> _About this exercise_
Reproduce word for word, from the entries below, the line with "-- ==== Sys2Proof/Machine/Control.lean", the line with "def jumpRelativeIf (cc", and every line between them, and nothing more.

> _Listed entries_
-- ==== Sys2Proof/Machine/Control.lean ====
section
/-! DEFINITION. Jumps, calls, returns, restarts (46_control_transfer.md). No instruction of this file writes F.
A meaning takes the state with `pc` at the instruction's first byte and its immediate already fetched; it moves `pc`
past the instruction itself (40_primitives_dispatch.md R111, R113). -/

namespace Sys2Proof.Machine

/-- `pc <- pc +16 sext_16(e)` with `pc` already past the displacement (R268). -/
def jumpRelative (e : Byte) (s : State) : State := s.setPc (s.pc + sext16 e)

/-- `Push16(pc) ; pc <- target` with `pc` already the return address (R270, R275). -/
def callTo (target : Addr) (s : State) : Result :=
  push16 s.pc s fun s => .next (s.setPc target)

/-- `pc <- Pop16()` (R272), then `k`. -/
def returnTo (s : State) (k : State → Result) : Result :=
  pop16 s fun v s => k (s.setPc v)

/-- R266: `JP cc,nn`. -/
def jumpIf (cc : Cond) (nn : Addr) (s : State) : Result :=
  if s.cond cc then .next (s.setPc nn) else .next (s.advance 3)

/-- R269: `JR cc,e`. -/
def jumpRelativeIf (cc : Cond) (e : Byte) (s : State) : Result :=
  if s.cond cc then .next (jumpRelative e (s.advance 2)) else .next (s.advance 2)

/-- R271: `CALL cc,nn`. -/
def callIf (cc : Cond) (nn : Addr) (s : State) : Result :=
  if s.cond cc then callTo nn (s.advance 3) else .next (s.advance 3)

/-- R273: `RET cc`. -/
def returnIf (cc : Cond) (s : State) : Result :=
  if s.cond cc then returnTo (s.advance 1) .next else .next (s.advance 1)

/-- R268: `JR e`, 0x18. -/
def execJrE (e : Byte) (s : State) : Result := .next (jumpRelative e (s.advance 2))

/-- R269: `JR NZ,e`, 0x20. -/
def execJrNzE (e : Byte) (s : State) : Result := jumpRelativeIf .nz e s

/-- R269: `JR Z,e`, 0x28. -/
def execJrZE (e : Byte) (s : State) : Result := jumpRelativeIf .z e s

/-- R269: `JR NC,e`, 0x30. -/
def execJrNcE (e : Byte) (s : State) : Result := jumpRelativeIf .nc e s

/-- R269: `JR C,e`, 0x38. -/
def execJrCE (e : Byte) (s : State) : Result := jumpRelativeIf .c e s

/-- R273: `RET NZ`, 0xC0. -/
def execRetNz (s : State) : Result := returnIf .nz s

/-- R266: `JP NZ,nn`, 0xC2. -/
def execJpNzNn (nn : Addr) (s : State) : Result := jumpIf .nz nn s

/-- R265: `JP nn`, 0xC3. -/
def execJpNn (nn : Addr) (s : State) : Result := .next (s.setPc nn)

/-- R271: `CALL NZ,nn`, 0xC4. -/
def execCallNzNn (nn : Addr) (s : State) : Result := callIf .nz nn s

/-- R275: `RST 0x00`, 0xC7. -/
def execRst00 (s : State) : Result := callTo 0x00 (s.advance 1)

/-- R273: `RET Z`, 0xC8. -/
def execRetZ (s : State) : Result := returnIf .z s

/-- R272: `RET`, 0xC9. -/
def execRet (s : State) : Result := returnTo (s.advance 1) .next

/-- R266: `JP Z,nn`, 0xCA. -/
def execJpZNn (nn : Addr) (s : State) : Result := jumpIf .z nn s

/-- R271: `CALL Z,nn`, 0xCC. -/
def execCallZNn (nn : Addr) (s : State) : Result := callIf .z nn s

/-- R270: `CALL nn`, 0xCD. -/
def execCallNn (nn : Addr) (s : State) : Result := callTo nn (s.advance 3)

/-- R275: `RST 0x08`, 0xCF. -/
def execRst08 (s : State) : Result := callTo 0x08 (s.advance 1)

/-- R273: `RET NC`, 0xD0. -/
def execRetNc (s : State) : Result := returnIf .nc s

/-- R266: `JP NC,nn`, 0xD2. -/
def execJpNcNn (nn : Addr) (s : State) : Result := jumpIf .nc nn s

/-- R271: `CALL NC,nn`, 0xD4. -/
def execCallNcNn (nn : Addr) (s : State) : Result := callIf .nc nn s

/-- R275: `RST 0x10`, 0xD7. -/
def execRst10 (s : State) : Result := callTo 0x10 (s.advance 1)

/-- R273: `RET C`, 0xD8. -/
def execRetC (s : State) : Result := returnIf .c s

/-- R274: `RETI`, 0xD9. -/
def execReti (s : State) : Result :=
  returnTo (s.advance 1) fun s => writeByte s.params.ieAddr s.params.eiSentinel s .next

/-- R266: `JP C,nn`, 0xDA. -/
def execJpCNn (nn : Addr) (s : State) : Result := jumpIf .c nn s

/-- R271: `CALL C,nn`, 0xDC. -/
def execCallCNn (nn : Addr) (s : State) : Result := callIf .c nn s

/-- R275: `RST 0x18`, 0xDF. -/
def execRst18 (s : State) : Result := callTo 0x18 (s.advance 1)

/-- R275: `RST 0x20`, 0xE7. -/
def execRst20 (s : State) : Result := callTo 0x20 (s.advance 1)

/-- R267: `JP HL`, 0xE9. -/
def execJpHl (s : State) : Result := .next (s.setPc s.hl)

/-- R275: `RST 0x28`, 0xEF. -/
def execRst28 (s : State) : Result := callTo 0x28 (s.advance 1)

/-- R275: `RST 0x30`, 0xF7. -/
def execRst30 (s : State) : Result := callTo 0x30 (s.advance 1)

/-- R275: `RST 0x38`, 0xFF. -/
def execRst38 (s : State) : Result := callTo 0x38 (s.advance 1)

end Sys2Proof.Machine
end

---

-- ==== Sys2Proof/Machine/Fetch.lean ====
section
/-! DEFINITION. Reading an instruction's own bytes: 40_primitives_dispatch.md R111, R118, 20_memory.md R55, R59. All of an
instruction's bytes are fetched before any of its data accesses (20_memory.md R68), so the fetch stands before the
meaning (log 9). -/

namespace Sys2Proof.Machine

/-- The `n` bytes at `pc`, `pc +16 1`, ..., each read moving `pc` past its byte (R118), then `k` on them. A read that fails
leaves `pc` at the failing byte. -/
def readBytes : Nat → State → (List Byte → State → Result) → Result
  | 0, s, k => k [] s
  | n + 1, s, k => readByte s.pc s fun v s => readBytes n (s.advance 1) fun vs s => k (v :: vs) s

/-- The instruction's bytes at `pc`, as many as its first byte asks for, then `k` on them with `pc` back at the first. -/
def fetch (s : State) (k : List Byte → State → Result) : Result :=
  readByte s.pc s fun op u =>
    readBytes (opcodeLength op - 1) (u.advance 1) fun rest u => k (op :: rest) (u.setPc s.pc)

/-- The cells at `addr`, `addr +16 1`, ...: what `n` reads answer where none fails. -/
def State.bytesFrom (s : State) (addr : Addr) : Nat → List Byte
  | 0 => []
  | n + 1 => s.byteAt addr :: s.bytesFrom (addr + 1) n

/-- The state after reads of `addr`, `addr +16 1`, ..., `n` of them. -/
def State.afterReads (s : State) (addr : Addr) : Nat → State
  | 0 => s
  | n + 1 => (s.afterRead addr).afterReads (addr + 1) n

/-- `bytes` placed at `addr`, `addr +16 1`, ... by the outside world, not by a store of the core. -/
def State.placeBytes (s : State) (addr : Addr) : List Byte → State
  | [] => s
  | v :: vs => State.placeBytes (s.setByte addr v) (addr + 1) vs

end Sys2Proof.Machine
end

> _Response_
-- ==== Sys2Proof/Machine/Control.lean ====
section
/-! DEFINITION. Jumps, calls, returns, restarts (46_control_transfer.md). No instruction of this file writes F.
A meaning takes the state with `pc` at the instruction's first byte and its immediate already fetched; it moves `pc`
past the instruction itself (40_primitives_dispatch.md R111, R113). -/

namespace Sys2Proof.Machine

/-- `pc <- pc +16 sext_16(e)` with `pc` already past the displacement (R268). -/
def jumpRelative (e : Byte) (s : State) : State := s.setPc (s.pc + sext16 e)

/-- `Push16(pc) ; pc <- target` with `pc` already the return address (R270, R275). -/
def callTo (target : Addr) (s : State) : Result :=
  push16 s.pc s fun s => .next (s.setPc target)

/-- `pc <- Pop16()` (R272), then `k`. -/
def returnTo (s : State) (k : State → Result) : Result :=
  pop16 s fun v s => k (s.setPc v)

/-- R266: `JP cc,nn`. -/
def jumpIf (cc : Cond) (nn : Addr) (s : State) : Result :=
  if s.cond cc then .next (s.setPc nn) else .next (s.advance 3)

/-- R269: `JR cc,e`. -/
def jumpRelativeIf (cc : Cond) (e : Byte) (s : State) : Result :=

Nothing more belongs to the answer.